[Records for the exercise]

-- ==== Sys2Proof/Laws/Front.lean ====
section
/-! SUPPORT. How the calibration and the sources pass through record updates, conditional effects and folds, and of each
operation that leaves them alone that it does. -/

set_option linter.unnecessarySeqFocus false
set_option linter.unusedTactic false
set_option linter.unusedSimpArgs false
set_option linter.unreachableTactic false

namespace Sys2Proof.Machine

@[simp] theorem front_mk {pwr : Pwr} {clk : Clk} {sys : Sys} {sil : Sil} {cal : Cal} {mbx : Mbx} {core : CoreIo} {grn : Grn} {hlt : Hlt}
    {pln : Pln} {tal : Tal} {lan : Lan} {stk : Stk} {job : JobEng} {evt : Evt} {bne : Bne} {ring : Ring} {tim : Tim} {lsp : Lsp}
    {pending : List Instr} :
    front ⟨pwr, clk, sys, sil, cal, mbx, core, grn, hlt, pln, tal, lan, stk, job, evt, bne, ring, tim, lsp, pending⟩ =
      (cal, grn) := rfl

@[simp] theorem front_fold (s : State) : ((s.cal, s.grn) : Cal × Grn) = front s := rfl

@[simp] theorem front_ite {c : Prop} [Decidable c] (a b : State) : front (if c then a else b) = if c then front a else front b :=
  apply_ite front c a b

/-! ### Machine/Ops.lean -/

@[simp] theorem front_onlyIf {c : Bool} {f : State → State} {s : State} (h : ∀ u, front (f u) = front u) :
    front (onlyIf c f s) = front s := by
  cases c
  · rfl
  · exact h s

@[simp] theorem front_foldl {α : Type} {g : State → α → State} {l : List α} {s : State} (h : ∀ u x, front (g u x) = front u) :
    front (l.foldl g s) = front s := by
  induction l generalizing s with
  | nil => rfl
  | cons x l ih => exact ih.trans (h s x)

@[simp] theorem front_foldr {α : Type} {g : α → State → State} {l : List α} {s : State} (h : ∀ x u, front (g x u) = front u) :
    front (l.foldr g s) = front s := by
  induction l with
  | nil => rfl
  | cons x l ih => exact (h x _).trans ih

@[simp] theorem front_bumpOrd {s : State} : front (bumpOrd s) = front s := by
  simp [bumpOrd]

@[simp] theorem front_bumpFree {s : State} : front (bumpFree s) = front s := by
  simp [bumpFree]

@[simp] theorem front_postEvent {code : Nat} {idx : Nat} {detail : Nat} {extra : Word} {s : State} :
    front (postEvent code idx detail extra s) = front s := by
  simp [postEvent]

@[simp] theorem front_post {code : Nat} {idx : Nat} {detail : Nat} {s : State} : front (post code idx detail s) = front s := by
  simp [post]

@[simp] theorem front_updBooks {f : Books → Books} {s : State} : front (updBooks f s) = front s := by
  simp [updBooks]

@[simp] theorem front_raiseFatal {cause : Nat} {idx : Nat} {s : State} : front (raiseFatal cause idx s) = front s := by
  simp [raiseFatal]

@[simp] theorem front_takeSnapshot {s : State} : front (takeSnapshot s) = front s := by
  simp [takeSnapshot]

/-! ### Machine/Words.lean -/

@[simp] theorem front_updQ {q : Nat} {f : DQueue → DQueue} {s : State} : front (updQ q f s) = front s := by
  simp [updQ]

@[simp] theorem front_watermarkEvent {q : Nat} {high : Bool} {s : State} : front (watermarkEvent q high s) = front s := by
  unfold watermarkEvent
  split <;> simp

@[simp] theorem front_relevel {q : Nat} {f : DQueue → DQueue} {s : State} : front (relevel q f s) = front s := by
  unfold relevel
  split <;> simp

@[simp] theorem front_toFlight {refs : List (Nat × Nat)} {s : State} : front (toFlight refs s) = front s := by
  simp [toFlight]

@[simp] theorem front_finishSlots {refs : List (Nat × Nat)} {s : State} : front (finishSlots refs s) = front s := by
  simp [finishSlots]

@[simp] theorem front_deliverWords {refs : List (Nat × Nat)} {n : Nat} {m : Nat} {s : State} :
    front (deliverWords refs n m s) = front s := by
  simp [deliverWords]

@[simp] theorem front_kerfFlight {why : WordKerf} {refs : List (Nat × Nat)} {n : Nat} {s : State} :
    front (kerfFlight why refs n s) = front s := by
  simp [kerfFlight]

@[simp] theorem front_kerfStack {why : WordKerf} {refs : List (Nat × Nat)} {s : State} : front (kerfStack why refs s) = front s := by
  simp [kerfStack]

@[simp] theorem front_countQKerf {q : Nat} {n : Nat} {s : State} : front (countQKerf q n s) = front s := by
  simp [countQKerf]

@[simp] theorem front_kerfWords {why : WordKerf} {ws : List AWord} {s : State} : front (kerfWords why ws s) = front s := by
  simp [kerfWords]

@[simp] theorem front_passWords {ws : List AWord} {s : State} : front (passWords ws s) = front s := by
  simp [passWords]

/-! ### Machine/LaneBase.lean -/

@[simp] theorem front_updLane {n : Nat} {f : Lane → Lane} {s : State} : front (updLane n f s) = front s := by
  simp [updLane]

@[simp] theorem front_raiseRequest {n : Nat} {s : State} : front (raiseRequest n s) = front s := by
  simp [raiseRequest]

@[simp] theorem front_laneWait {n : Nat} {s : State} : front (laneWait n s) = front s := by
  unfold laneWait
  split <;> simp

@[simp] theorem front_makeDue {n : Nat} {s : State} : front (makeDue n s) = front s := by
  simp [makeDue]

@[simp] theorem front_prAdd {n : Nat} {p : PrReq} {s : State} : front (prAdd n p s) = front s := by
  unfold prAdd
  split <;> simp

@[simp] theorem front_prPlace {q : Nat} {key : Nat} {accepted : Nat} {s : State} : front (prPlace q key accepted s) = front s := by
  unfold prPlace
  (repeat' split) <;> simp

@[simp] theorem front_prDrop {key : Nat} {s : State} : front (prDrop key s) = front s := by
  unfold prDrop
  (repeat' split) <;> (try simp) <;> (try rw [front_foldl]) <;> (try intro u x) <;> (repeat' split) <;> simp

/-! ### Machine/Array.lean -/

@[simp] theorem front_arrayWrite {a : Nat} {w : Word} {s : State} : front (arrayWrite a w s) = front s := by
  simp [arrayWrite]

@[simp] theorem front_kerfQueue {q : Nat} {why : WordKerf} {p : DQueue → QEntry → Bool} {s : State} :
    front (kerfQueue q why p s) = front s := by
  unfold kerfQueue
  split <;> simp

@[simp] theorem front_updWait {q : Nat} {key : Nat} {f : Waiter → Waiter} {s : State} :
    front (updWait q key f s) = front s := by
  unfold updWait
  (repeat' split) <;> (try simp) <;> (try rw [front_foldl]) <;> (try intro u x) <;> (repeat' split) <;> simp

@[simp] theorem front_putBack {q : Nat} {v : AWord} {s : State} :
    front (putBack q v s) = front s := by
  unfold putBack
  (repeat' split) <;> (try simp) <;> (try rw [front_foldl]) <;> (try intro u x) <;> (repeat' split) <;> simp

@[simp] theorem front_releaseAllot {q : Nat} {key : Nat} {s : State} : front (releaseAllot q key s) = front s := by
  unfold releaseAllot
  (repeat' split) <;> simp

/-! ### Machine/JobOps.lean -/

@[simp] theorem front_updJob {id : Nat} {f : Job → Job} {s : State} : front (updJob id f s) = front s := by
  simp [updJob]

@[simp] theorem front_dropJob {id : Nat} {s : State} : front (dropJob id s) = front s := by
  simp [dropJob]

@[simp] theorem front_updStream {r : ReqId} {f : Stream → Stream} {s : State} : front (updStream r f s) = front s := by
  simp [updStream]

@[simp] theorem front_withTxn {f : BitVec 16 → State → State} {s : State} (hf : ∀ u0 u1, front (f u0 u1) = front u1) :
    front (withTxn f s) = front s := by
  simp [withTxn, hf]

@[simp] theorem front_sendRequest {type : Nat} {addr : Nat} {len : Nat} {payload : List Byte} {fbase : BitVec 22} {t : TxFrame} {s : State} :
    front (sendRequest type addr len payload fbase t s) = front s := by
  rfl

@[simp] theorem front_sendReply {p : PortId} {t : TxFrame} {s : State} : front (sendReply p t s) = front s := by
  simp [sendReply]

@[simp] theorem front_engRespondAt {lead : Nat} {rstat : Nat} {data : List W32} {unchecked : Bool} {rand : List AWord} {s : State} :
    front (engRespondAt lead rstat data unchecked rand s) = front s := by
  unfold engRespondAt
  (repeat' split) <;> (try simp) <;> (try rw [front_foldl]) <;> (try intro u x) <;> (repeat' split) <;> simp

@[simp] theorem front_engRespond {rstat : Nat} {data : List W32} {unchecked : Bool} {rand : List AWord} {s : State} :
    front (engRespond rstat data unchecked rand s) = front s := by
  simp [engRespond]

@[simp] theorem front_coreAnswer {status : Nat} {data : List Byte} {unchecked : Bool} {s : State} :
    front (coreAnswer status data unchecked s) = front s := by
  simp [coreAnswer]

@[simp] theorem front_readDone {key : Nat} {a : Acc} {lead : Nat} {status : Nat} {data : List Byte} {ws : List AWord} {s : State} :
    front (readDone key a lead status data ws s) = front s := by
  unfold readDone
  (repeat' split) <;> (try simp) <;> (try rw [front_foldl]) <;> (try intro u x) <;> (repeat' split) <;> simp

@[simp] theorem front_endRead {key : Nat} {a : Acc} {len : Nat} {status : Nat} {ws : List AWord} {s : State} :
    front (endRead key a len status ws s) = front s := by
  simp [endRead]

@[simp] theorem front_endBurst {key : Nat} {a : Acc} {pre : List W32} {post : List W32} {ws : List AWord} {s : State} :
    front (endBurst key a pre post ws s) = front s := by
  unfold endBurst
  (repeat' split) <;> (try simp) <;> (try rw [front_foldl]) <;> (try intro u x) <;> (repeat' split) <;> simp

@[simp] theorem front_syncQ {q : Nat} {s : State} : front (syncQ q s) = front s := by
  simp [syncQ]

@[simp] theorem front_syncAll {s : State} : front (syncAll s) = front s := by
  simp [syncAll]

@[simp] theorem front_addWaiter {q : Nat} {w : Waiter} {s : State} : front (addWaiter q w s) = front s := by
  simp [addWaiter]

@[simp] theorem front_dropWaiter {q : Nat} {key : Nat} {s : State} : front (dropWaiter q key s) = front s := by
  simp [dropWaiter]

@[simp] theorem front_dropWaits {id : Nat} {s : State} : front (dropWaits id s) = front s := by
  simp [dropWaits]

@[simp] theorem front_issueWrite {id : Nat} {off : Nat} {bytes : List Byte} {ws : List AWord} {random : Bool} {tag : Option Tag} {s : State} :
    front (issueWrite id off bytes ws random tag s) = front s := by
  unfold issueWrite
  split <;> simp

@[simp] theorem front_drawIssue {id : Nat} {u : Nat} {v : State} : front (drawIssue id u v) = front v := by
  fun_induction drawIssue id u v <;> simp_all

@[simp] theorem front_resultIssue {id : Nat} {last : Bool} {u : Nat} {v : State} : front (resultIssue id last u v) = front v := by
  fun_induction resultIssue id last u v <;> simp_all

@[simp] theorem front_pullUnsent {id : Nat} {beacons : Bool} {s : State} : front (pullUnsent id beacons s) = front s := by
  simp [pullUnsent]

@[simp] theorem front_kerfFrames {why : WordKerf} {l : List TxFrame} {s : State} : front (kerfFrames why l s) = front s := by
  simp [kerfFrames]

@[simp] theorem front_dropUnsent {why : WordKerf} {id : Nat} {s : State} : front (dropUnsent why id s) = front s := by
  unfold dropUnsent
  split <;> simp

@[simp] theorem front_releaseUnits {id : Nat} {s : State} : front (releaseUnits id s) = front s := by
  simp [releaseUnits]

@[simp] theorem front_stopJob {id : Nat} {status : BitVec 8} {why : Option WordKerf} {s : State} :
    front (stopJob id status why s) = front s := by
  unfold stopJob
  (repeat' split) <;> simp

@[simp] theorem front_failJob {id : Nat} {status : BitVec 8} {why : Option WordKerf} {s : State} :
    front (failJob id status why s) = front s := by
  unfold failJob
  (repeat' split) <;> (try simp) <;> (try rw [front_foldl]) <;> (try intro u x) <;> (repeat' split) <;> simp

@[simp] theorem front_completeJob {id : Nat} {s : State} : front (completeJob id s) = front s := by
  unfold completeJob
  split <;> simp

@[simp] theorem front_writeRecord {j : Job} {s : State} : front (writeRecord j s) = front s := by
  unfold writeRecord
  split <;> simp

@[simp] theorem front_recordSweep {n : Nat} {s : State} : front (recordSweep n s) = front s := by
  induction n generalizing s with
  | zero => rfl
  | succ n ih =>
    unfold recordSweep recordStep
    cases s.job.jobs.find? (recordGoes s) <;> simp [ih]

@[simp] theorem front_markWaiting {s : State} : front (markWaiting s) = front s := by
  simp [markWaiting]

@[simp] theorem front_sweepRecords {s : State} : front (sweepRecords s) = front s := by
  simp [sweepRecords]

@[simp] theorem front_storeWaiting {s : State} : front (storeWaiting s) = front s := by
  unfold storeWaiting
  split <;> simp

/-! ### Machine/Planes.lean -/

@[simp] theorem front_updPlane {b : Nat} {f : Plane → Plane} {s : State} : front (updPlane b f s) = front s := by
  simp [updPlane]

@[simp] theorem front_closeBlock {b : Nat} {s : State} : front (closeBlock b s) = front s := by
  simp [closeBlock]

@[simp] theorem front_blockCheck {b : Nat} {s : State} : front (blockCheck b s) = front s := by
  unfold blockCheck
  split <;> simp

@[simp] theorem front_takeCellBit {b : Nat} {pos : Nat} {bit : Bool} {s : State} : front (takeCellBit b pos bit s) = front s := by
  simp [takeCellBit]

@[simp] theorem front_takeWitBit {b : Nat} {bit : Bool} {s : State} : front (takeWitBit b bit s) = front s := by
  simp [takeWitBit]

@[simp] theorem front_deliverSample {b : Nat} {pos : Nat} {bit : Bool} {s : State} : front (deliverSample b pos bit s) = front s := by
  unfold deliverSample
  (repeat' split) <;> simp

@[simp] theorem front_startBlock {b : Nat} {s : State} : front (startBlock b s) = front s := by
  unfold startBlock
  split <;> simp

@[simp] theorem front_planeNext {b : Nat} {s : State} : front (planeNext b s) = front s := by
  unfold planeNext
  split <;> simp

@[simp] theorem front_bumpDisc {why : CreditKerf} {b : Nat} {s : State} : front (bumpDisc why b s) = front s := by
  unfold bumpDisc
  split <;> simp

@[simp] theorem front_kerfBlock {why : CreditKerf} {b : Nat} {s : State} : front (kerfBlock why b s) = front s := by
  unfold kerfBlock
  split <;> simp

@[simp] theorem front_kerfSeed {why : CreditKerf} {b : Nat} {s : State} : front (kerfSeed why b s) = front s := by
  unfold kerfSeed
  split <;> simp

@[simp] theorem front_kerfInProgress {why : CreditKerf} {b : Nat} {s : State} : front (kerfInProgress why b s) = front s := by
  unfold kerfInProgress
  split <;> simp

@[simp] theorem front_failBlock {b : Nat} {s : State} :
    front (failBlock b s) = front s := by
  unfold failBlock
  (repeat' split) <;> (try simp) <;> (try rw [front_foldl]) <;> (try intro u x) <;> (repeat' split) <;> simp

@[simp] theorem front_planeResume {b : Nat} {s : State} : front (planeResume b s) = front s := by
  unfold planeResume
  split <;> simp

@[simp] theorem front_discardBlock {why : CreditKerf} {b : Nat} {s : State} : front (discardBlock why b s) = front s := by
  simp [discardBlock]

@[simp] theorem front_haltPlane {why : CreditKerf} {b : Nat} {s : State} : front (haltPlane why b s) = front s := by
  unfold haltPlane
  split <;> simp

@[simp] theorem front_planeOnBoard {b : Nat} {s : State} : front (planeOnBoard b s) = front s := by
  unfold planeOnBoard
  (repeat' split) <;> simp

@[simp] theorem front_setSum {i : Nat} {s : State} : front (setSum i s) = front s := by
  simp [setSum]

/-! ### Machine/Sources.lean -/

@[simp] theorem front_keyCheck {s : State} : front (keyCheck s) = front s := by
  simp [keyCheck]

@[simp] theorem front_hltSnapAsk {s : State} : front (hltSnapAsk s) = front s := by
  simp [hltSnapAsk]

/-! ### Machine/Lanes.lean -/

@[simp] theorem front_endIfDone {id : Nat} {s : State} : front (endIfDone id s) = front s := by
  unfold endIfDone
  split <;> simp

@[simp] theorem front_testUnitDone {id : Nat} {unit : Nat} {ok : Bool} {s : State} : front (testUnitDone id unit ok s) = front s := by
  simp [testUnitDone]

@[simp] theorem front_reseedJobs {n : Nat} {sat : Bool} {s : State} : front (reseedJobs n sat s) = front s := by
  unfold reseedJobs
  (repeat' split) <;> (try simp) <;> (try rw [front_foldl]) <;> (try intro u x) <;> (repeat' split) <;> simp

[/Records for the exercise]

To do:
Extract exactly and only the lines above from the line containing "front (readDone key" through the line containing "simp [pullUnsent]", both end lines included.

Output below:
    front (readDone key a lead status data ws s) = front s := by
  unfold readDone
  (repeat' split) <;> (try simp) <;> (try rw [front_foldl]) <;> (try intro u x) <;> (repeat' split) <;> simp

@[simp] theorem front_endRead {key : Nat} {a : Acc} {len : Nat} {status : Nat} {ws : List AWord} {s : State} :
    front (endRead key a len status ws s) = front s := by
  simp [endRead]

@[simp] theorem front_endBurst {key : Nat} {a : Acc} {pre : List W32} {post : List W32} {ws : List AWord} {s : State} :
    front (endBurst key a pre post ws s) = front s := by
  unfold endBurst
  (repeat' split) <;> (try simp) <;> (try rw [front_foldl]) <;> (try intro u x) <;> (repeat' split) <;> simp

@[simp] theorem front_syncQ {q : Nat} {s : State} : front (syncQ q s) = front s := by
  simp [syncQ]

@[simp] theorem front_syncAll {s : State} : front (syncAll s) = front s := by
  simp [syncAll]

@[simp] theorem front_addWaiter {q : Nat} {w : Waiter} {s : State} : front (addWaiter q w s) = front s := by
  simp [addWaiter]

@[simp] theorem front_dropWaiter {q : Nat} {key : Nat} {s : State} : front (dropWaiter q key s) = front s := by
  simp [dropWaiter]

@[simp] theorem front_dropWaits {id : Nat} {s : State} : front (dropWaits id s) = front s := by
  simp [dropWaits]

@[simp] theorem front_issueWrite {id : Nat} {off : Nat} {bytes : List Byte} {ws : List AWord} {random : Bool} {tag : Option Tag} {s : State} :
    front (issueWrite id off bytes ws random tag s) = front s := by
  unfold issueWrite
  split <;> simp

@[simp] theorem front_drawIssue {id : Nat} {u : Nat} {v : State} : front (drawIssue id u v) = front v := by
  fun_induction drawIssue id u v <;> simp_all

@[simp] theorem front_resultIssue {id : Nat} {last : Bool} {u : Nat} {v : State} : front (resultIssue id last u v) = front v := by
  fun_induction resultIssue id last u v <;> simp_all

@[simp] theorem front_pullUnsent {id : Nat} {beacons : Bool} {s : State} : front (pullUnsent id beacons s) = front s := by
  simp [pullUnsent]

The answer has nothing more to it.